Juno will directly sample the charged particles and magnetic fields near Jupiter’s poles for the first time, while simultaneously observing the auroras in ultraviolet light produced by the extraordinary amounts of energy crashing into the polar regions. These investigations will greatly improve our understanding of this remarkable phenomenon, and also of similar magnetic objects, like young stars with their own planetary systems.

Spinning through space

For Juno, like NASA’s earlier Pioneer spacecraft, spinning makes the spacecraft’s pointing extremely stable and easy to control. Just after launch, and before its solar arrays are deployed, Juno will be spun-up by rocket motors on its still-attached second-stage rocket booster. Juno’s planned spin rate varies during the mission: 1 RPM for cruise, 2 RPM for science operations and 5 RPM for main engine maneuvers.

To simplify and decrease weight, all instruments are fixed. While in orbit at Jupiter, the spinning spacecraft will sweep the fields of view of its instruments through space once for each rotation. At two rotations per minute, the instruments’ fields of view sweep across Jupiter about 400 times in the two hours it takes Juno to fly from pole to pole.
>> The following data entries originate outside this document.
/-! ### setContact -/

@[simp] theorem State.setContact_ctl (p : Port) (i : Fin 10) (c : Contact) : (s.setContact p i c).ctl = s.ctl := by unfold State.setContact; simp
@[simp] theorem State.setContact_mem (p : Port) (i : Fin 10) (c : Contact) : (s.setContact p i c).mem = s.mem := by unfold State.setContact; simp
@[simp] theorem State.setContact_notice (p : Port) (i : Fin 10) (c : Contact) : (s.setContact p i c).notice = s.notice := by unfold State.setContact; simp
@[simp] theorem State.setContact_stationNotice (p : Port) (i : Fin 10) (c : Contact) : (s.setContact p i c).stationNotice = s.stationNotice := by unfold State.setContact; simp
@[simp] theorem State.setContact_slots (p : Port) (i : Fin 10) (c : Contact) : (s.setContact p i c).slots = s.slots := by unfold State.setContact; simp
@[simp] theorem State.setContact_queues (p : Port) (i : Fin 10) (c : Contact) : (s.setContact p i c).queues = s.queues := by unfold State.setContact; simp
@[simp] theorem State.setContact_deadlines (p : Port) (i : Fin 10) (c : Contact) : (s.setContact p i c).deadlines = s.deadlines := by unfold State.setContact; simp
@[simp] theorem State.setContact_stats (p : Port) (i : Fin 10) (c : Contact) : (s.setContact p i c).stats = s.stats := by unfold State.setContact; simp
@[simp] theorem State.setContact_stations (p : Port) (i : Fin 10) (c : Contact) : (s.setContact p i c).stations = s.stations := by unfold State.setContact; simp
@[simp] theorem State.setContact_marks (p : Port) (i : Fin 10) (c : Contact) : (s.setContact p i c).marks = s.marks := by unfold State.setContact; simp
@[simp] theorem State.setContact_spare (p : Port) (i : Fin 10) (c : Contact) : (s.setContact p i c).spare = s.spare := by unfold State.setContact; simp
@[simp] theorem State.setContact_mailboxes (p : Port) (i : Fin 10) (c : Contact) : (s.setContact p i c).mailboxes = s.mailboxes := by unfold State.setContact; simp
@[simp] theorem State.setContact_free (p : Port) (i : Fin 10) (c : Contact) : (s.setContact p i c).free = s.free := by unfold State.setContact; simp
@[simp] theorem State.setContact_pending (p : Port) (i : Fin 10) (c : Contact) : (s.setContact p i c).pending = s.pending := by unfold State.setContact; simp

/-! ### syntheticUp -/

@[simp] theorem State.syntheticUp_ctl (p : Port) (i : Fin 10) (c : Capture) : (s.syntheticUp p i c).ctl = s.ctl := by unfold State.syntheticUp; simp
@[simp] theorem State.syntheticUp_notice (p : Port) (i : Fin 10) (c : Capture) : (s.syntheticUp p i c).notice = s.notice := by unfold State.syntheticUp; simp
@[simp] theorem State.syntheticUp_slots (p : Port) (i : Fin 10) (c : Capture) : (s.syntheticUp p i c).slots = s.slots := by unfold State.syntheticUp; simp
@[simp] theorem State.syntheticUp_queues (p : Port) (i : Fin 10) (c : Capture) : (s.syntheticUp p i c).queues = s.queues := by unfold State.syntheticUp; simp
@[simp] theorem State.syntheticUp_deadlines (p : Port) (i : Fin 10) (c : Capture) : (s.syntheticUp p i c).deadlines = s.deadlines := by unfold State.syntheticUp; simp
@[simp] theorem State.syntheticUp_stats (p : Port) (i : Fin 10) (c : Capture) : (s.syntheticUp p i c).stats = s.stats := by unfold State.syntheticUp; simp
@[simp] theorem State.syntheticUp_stations (p : Port) (i : Fin 10) (c : Capture) : (s.syntheticUp p i c).stations = s.stations := by unfold State.syntheticUp; simp
@[simp] theorem State.syntheticUp_ports (p : Port) (i : Fin 10) (c : Capture) : (s.syntheticUp p i c).ports = s.ports := by unfold State.syntheticUp; simp
@[simp] theorem State.syntheticUp_marks (p : Port) (i : Fin 10) (c : Capture) : (s.syntheticUp p i c).marks = s.marks := by unfold State.syntheticUp; simp
@[simp] theorem State.syntheticUp_spare (p : Port) (i : Fin 10) (c : Capture) : (s.syntheticUp p i c).spare = s.spare := by unfold State.syntheticUp; simp
@[simp] theorem State.syntheticUp_free (p : Port) (i : Fin 10) (c : Capture) : (s.syntheticUp p i c).free = s.free := by unfold State.syntheticUp; simp
@[simp] theorem State.syntheticUp_pending (p : Port) (i : Fin 10) (c : Capture) : (s.syntheticUp p i c).pending = s.pending := by unfold State.syntheticUp; simp

/-! ### liftEntry -/

@[simp] theorem State.liftEntry_ctl (zones holds : Bool) (p : Port) (after : Contact) (i : Fin 10) : (State.liftEntry zones holds p after s i).ctl = s.ctl := by
  unfold State.liftEntry; split <;> first | rfl | (split <;> simp)
@[simp] theorem State.liftEntry_notice (zones holds : Bool) (p : Port) (after : Contact) (i : Fin 10) : (State.liftEntry zones holds p after s i).notice = s.notice := by
  unfold State.liftEntry; split <;> first | rfl | (split <;> simp)
@[simp] theorem State.liftEntry_slots (zones holds : Bool) (p : Port) (after : Contact) (i : Fin 10) : (State.liftEntry zones holds p after s i).slots = s.slots := by
  unfold State.liftEntry; split <;> first | rfl | (split <;> simp)
@[simp] theorem State.liftEntry_queues (zones holds : Bool) (p : Port) (after : Contact) (i : Fin 10) : (State.liftEntry zones holds p after s i).queues = s.queues := by
  unfold State.liftEntry; split <;> first | rfl | (split <;> simp)
@[simp] theorem State.liftEntry_deadlines (zones holds : Bool) (p : Port) (after : Contact) (i : Fin 10) : (State.liftEntry zones holds p after s i).deadlines = s.deadlines := by
  unfold State.liftEntry; split <;> first | rfl | (split <;> simp)
@[simp] theorem State.liftEntry_stats (zones holds : Bool) (p : Port) (after : Contact) (i : Fin 10) : (State.liftEntry zones holds p after s i).stats = s.stats := by
  unfold State.liftEntry; split <;> first | rfl | (split <;> simp)
@[simp] theorem State.liftEntry_stations (zones holds : Bool) (p : Port) (after : Contact) (i : Fin 10) : (State.liftEntry zones holds p after s i).stations = s.stations := by
  unfold State.liftEntry; split <;> first | rfl | (split <;> simp)
@[simp] theorem State.liftEntry_marks (zones holds : Bool) (p : Port) (after : Contact) (i : Fin 10) : (State.liftEntry zones holds p after s i).marks = s.marks := by
  unfold State.liftEntry; split <;> first | rfl | (split <;> simp)
@[simp] theorem State.liftEntry_spare (zones holds : Bool) (p : Port) (after : Contact) (i : Fin 10) : (State.liftEntry zones holds p after s i).spare = s.spare := by
  unfold State.liftEntry; split <;> first | rfl | (split <;> simp)
@[simp] theorem State.liftEntry_free (zones holds : Bool) (p : Port) (after : Contact) (i : Fin 10) : (State.liftEntry zones holds p after s i).free = s.free := by
  unfold State.liftEntry; split <;> first | rfl | (split <;> simp)
@[simp] theorem State.liftEntry_pending (zones holds : Bool) (p : Port) (after : Contact) (i : Fin 10) : (State.liftEntry zones holds p after s i).pending = s.pending := by
  unfold State.liftEntry; split <;> first | rfl | (split <;> simp)
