/-- Where no contact is left, the touch router's law is that of its records. -/
theorem State.touchHolds.emptied (h : s.touchHolds) (mailboxes : t.mailboxes = s.mailboxes) (empty : ∀ p i, t.contact p i = .none) :
    t.touchHolds := by
  have box (st : Station) (r : Fin 4) : t.mailbox st r = s.mailbox st r := by
    unfold State.mailbox
    rw [mailboxes]
  refine ⟨fun st r k => ?_, fun p i c k => ?_, fun p i c k => ?_, fun p i c k => ?_, fun st r => ?_, fun p i k => absurd (empty p i) k,
    fun _ => empty⟩
  · rw [box, box]
    exact h.keys st r k
  · rw [empty] at k
    cases k
  · rw [empty] at k
    cases k
  · rw [empty] at k
    cases k
  · rw [box]
    exact h.even st r

theorem State.enterStopped_serves (queued : s.structured → ∀ g, (s.slot g).state ≠ .queued) (idle : s.anyServing = false)
    (engine : s.ctl.engine ≠ .running) : Serves s s.enterStopped where
  sound := State.enterStopped_sound queued idle
  fits _ _ _ f := State.enterStopped_fits f idle
  touch _ _ h := by
    refine h.emptied (by rw [State.enterStopped_eq]) fun p i => ?_
    unfold State.contact
    rw [State.enterStopped_port]
    exact h.resting engine p i

/-! ### The end of an event (R7) -/

theorem settleInterrupt_calm (s t : State) : Calm t (settleInterrupt s t) := by
  rw [settleInterrupt_eq]
  exact State.setControl_calm (f := fun c => { c with messagesSent := _ }) rfl rfl rfl rfl

theorem closeEvent_serves (s t : State) : Serves t (closeEvent s t) := by
  have ended : Serves t (drainEnd s t) := by
    rcases drainEnd_cases s t with e | ⟨draining, -, idle, e⟩ <;> rw [e]
    · exact .refl t
    · exact State.enterStopped_serves (fun holds => (holds.2.2.2.2.1.2 draining).2.2) idle (by rw [draining]; exact Engine.noConfusion)
  exact ended.trans (settleInterrupt_calm s _).serves

/-! ### STOP in RUNNING (R19) -/

/-- A work of a STOP, seen from RUNNING. -/
structure Drains (s t : State) : Prop where
  sound : Sound (s.inEngine .running) (t.inEngine .running)
  fits : ∀ low, (s.inEngine .running).structured → s.fits low → t.fits low

theorem Drains.refl (s : State) : Drains s s := ⟨.refl _, fun _ _ => id⟩

theorem Drains.trans (a : Drains s t) (b : Drains t u) : Drains s u :=
  ⟨a.sound.trans b.sound, fun low holds f => b.fits low (a.sound.structured holds) (a.fits low holds f)⟩

theorem Drains.foldl {α : Type} {f : State → α → State} (one : ∀ t a, Drains t (f t a)) (l : List α) : ∀ t, Drains t (l.foldl f t) := by
  induction l with
  | nil => exact fun t => .refl t
  | cons a rest ih => exact fun t => (one t a).trans (ih _)

theorem State.finishQueued_fits (f : s.fits low) (alone : ∀ p, (s.port p).job ≠ some g) (o : JobOutcome) (d : Detail) :
    (s.finishQueued g o d).fits low := by
  have slots : (s.finishQueued g o d).slots = _ := State.finish_slots (s := s.unqueued g)
  have own := slot_of_set slots
  have kept : s.slotsKept (s.finishQueued g o d) [g] := slotsKept_of_set slots
  have ctl : (s.finishQueued g o d).ctl = s.ctl := State.finish_ctl ..
  have port (p : Port) : (s.finishQueued g o d).port p = s.port p := State.finish_port (s := s.unqueued g) p
  have change : Local s (s.finishQueued g o d) [g] [] := by
    refine .of_records (by rw [ctl]) (by rw [ctl]) (by rw [ctl]) (by rw [ctl]) (fun h out fits => fits.congr (kept h out) (by rw [ctl]))
      (fun p _ => by rw [port]; exact .refl _) fun p h _ job => ?_
    unfold State.job
    rw [kept h fun m => alone p (List.mem_singleton.mp m ▸ job)]
    exact .refl _
  refine change.fits f (fun h m => ?_) fun _ m => absurd m List.not_mem_nil
  obtain rfl := List.mem_singleton.mp m
  refine f.aside ?_ ?_ ?_ <;> rw [own]
  · exact SlotState.noConfusion
  · exact SlotState.noConfusion
  · rfl

theorem State.stopQueued_drains (s : State) (g : Slot) : Drains s (s.stopQueued g) := by
  refine ⟨s.stopQueued_running g, fun low holds f => ?_⟩
  unfold State.stopQueued
  split
  · next queued => exact State.finishQueued_fits f (fun p job => by
      cases queued.symm.trans (State.structured.served (s := s.inEngine .running) (p := p) holds job)) _ _
  · exact f

theorem State.stopService_drains (s : State) (p : Port) : Drains s (s.stopService p) := by
  refine ⟨s.stopService_running p, fun low holds f => ?_⟩
  unfold State.stopService
  split
  · next g _ _ job =>
    have closed := s.closeScanFrames_transmits p
    exact (closed.places.mono (List.nil_subset [g]) (List.Subset.refl _)).finishScan f (closed.places.slots g List.not_mem_nil (f.slots g))
      (closed.offers (f.ports p).1)
  · next g _ _ job =>
    have serving : (s.slot g).state = .serving := State.structured.served (s := s.inEngine .running) (p := p) holds job
    exact ((s.keepHold_local g _).mono (List.Subset.refl _) (List.nil_subset [p])).finishScan f
      ((f.slots g).keepHold serving (f.holdLeft p)) (f.ports p).1
  · exact f

theorem State.drained_drains (s : State) : Drains s.stopping s.drained := by
  have touched (t : State) : Drains t t.stopTouch :=
    ⟨(Quiet.inEngine (State.stopTouch_quiet t) .running).sound, fun _ _ f => t.stopTouch_local.unseen f⟩
  exact ((Drains.foldl State.stopQueued_drains allSlots _).trans (touched _)).trans (Drains.foldl State.stopService_drains allPorts _)

/-! ### The touch router at a STOP (R174) -/

theorem State.mailboxWrite_inEngine (s : State) (e : Engine) (st : Station) (r : Fin 4) (fresh : Bool) (m : MailReport) :
    (s.inEngine e).mailboxWrite st r fresh m = (s.mailboxWrite st r fresh m).inEngine e := by
  unfold State.mailboxWrite
  dsimp only
  rw [apply_ite fun t => State.inEngine t e] <;> rfl

theorem State.liftEntry_inEngine (s : State) (e : Engine) (p : Port) (after : Contact) (i : Fin 10) :
    State.liftEntry true true p after (s.inEngine e) i = (State.liftEntry true true p after s i).inEngine e := by
  have lifted (c : Capture) : ((s.inEngine e).syntheticUp p i c).setContact p i after = ((s.syntheticUp p i c).setContact p i after).inEngine e := by
    unfold State.syntheticUp
    rw [State.mailboxWrite_inEngine]
    rfl
  unfold State.liftEntry
  have contact : (s.inEngine e).contact p i = s.contact p i := rfl
  rw [contact]
  cases s.contact p i with
  | zone c => exact lifted c
  | hold c => exact lifted c
  | none => rfl
  | orphan => rfl
  | dropped => rfl

theorem foldl_inEngine {α : Type} {f : State → α → State} (one : ∀ s a, f (s.inEngine e) a = (f s a).inEngine e) (l : List α) :
    ∀ s, l.foldl f (s.inEngine e) = (l.foldl f s).inEngine e := by
  induction l with
  | nil => exact fun s => rfl
  | cons a rest ih =>
    intro s
    rw [List.foldl_cons, one, ih]
    rfl

theorem State.stopTouch_inEngine (s : State) (e : Engine) : (s.inEngine e).stopTouch = s.stopTouch.inEngine e :=
  foldl_inEngine (fun s p => by
    have lifted : (s.inEngine e).liftEntries p true true .none = (s.liftEntries p true true .none).inEngine e :=
      foldl_inEngine (fun t i => t.liftEntry_inEngine e p .none i) tenIndices s
    have cleared (t : State) : (t.inEngine e).clearContacts p = (t.clearContacts p).inEngine e := rfl
    rw [lifted, cleared]) allPorts s

theorem State.touchHolds.clearContacts (h : s.touchHolds) (p : Port) : (s.clearContacts p).touchHolds := by
  have own : (s.clearContacts p).port p = { s.port p with contacts := Vector.replicate 10 .none } := s.port_modifyPort p _
  have other {r : Port} (ne : r ≠ p) : (s.clearContacts p).port r = s.port r := s.port_modifyPort_ne ne _
  refine h.released rfl rfl rfl (fun r => ?_) fun r i => ?_
  · by_cases e : r = p
    · subst e
      rw [own]
    · rw [other e]
  · unfold State.contact
    by_cases e : r = p
    · subst e
      refine .inr (.inl ?_)
      rw [own]
      exact Vector.getElem_replicate _
    · exact .inl (by rw [other e])

theorem State.touchHolds.stopTouch (h : s.touchHolds) : s.stopTouch.touchHolds :=
  State.touchHolds.foldl (fun _ p h => State.touchHolds.clearContacts (h.liftEntries p rfl) p) _ s h

theorem State.closeScanFrames_mailboxes (s : State) (p : Port) : (s.closeScanFrames p).mailboxes = s.mailboxes :=
  (s.closeScanFrames_transmits p).routed.mailboxes

theorem State.stopService_mailboxes (s : State) (p : Port) : (s.stopService p).mailboxes = s.mailboxes := by
  unfold State.stopService
  split
  · unfold State.endScan
    rw [State.finishScan_mailboxes, State.closeScanFrames_mailboxes]
  · next g _ _ job =>
    have held : (s.holdStopped p g) = (s.keepHold g (s.holdLeft p)).finishScan p g .doneShort .engineStop none := rfl
    rw [held, State.finishScan_mailboxes, State.keepHold_mailboxes]
  · rfl

theorem State.stopQueued_mailboxes (s : State) (g : Slot) : (s.stopQueued g).mailboxes = s.mailboxes := by
  unfold State.stopQueued
  split
  · exact State.finish_mailboxes ..
  · rfl

theorem State.drained_contact (s : State) (p : Port) (i : Fin 10) : s.drained.contact p i = .none := by
  unfold State.contact
  rw [State.drained_port, PortRecord.stopped_contacts]
  exact Vector.getElem_replicate _

theorem State.stopServices_mailboxes (l : List Port) : ∀ s : State, (l.foldl State.stopService s).mailboxes = s.mailboxes :=
  State.foldl_same State.mailboxes State.stopService_mailboxes l

theorem State.inEngine_mailboxes (s : State) (e : Engine) : (s.inEngine e).mailboxes = s.mailboxes := rfl

theorem State.stopTouch_running (s : State) (e : Engine) : s.stopTouch.mailboxes = (s.inEngine e).stopTouch.mailboxes := by
  rw [State.stopTouch_inEngine, State.inEngine_mailboxes]

theorem State.touchHolds.from_running (h : s.touchHolds) (mailboxes : t.mailboxes = s.mailboxes) (work : t.ctl.work = s.ctl.work)
    (ports : ∀ p, t.port p = s.port p) : (t.inEngine .running).touchHolds :=
  h.kept mailboxes work (fun k => absurd rfl k) (fun p => congrArg PortRecord.contacts (ports p)) fun p _ _ _ => congrArg PortRecord.job (ports p)

theorem State.drained_touch (h : s.touchHolds) : s.drained.touchHolds := by
  have dequeued : s.dequeued.mailboxes = s.mailboxes := State.foldl_same State.mailboxes State.stopQueued_mailboxes allSlots s.stopping
  have before : (s.dequeued.inEngine .running).touchHolds :=
    h.from_running dequeued (by rw [s.dequeued_kept.ctl]; rfl) s.dequeued_port
  have after : s.drained.mailboxes = s.dequeued.stopTouch.mailboxes := by
    rw [State.drained_eq]
    exact State.stopServices_mailboxes _ _
  exact before.stopTouch.emptied (after.trans (s.dequeued.stopTouch_running .running)) s.drained_contact

theorem State.drained_serves (running : s.ctl.engine = .running) : Serves s s.drained where
  sound := State.drained_sound running
  fits low _ holds f := by
    have quiet : Quiet s (s.stopping.inEngine .running) :=
      ⟨⟨running.symm, rfl, rfl, fun _ _ => .refl _, fun _ _ => .refl _⟩, rfl, rfl, rfl, rfl⟩
    have stopping : s.stopping.fits low :=
      ⟨fun _ => f.pools (.inl (by rw [running]; rfl)), f.slots, f.ports⟩
    exact s.drained_drains.fits low (quiet.sound.structured holds) stopping
  touch _ _ := State.drained_touch

theorem State.drain_serves (running : s.ctl.engine = .running) : Serves s s.drain := by
  rw [State.drain_eq]
  refine .ite (fun _ => State.drained_serves running) fun idle => (State.drained_serves running).trans ?_
  exact State.enterStopped_serves (fun _ => s.drained_unqueued) (Bool.eq_false_iff.mpr idle) (by rw [State.drained_ctl]; exact Engine.noConfusion)

theorem State.recordCommand_calm (s : State) (k : Command) (o : CommandOutcome) (r : RefusalReason) :
    Calm s (s.setControl (recordCommand k o r)) := State.setControl_calm rfl rfl rfl rfl

end

end Sys2Proof.Machine
end

/-! SUPPORT. The commands of the engine keep the services and the touch router at their invariants: START, its steps, WIPE, RESET and the
power-on (R12 to R17, R21). -/
section
namespace Sys2Proof.Machine

/-- A command keeps the invariants of the services and of the touch router, of a part whose records agree. -/
structure Upholds (s t : State) : Prop where
  structured : s.structured → t.structured
  fits : s.structured → s.fits (fun _ => 0) → t.fits fun _ => 0
  touch : s.structured → s.fits (fun _ => 0) → s.touchHolds → t.touchHolds

/-- The counts of the jobs are in their ranges. -/
def State.countsFit (s : State) : Prop := ∀ g, (s.job g).sheetsDone ≤ 8064 ∧ (s.job g).holdRemaining ≤ 3600000

section
variable {s t u : State} {g h : Slot} {p : Port} {todo : List Slot} {low : Port → Nat} {blocks : List Nat}

theorem Serves.upholds (a : Serves s t) : Upholds s t := ⟨a.sound.structured, a.fits _ fun _ => Nat.zero_le _, a.touch⟩

theorem Upholds.then (a : Upholds s t) (b : Serves t u) : Upholds s u :=
  ⟨fun k => b.sound.structured (a.structured k), fun k f => b.fits _ (fun _ => Nat.zero_le _) (a.structured k) (a.fits k f),
    fun k f h => b.touch (a.structured k) (a.fits k f) (a.touch k f h)⟩

/-! ### A part in which nothing waits and nothing is served -/

theorem State.fits.countsFit (f : s.fits low) : s.countsFit := fun g => ⟨(f.slots g).sheets, (f.slots g).left⟩

theorem State.countsFit.same (f : s.countsFit) (jobs : ∀ g, t.job g = s.job g) : t.countsFit := fun g => by
  rw [jobs]
  exact f g

theorem State.restored.fits (r : t.restored todo) (pools : t.poolsFit) (range : t.countsFit)
    (ports : ∀ p, (t.port p).resting ∧ (t.port p).unoffered) : t.fits low where
  pools := pools
  slots g := .idle (r.idle g).1 (r.idle g).2 (range g).1 (range g).2
  ports p := ⟨(ports p).2, .inl (ports p).1⟩

theorem State.fits.restingPort (f : s.fits low) (r : s.restored todo) (p : Port) : (s.port p).resting ∧ (s.port p).unoffered :=
  ⟨f.restingAt (r.unserved p).1, (f.ports p).1⟩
Power generation is provided by three solar arrays consisting of 11 solar panels and one MAG boom. Two 55 amp-hour lithium-ion batteries provide power when Juno is off-sun or in eclipse, and are tolerant of the Jupiter radiation environment. The power modes during science orbits are sized for either data collection during an orbit emphasizing microwave radiometry or gravity science.

Solar innovations

Jupiter’s orbit is five times farther from the sun than Earth’s, so the giant planet receives 25 times less sunlight than Earth. Juno will be the first solar-powered spacecraft designed to operate at such a great distance from the sun, thus the surface area of solar panels required to generate adequate power is quite large. Juno benefits from advances in solar cell design with modern cells that are 50 percent more efficient and radiation-tolerant than silicon cells available for space missions 20 years ago. The mission’s power needs are modest. Juno has energy-efficient science instruments.

Solar power is possible on Juno due to the energyefficient instruments and spacecraft, a mission design that can avoid Jupiter’s shadow and a polar orbit that minimizes the total radiation. The spacecraft’s three solar panels extend outward from Juno’s hexagonal body, giving the overall spacecraft a span of more than 66 feet (20 meters). The solar panels will remain in sunlight continuously from launch through end of mission, except for a few minutes during the Earth flyby. Before deployment in space, the solar panels are folded into four-hinged segments so the spacecraft can fit into the launch vehicle’s payload fairing.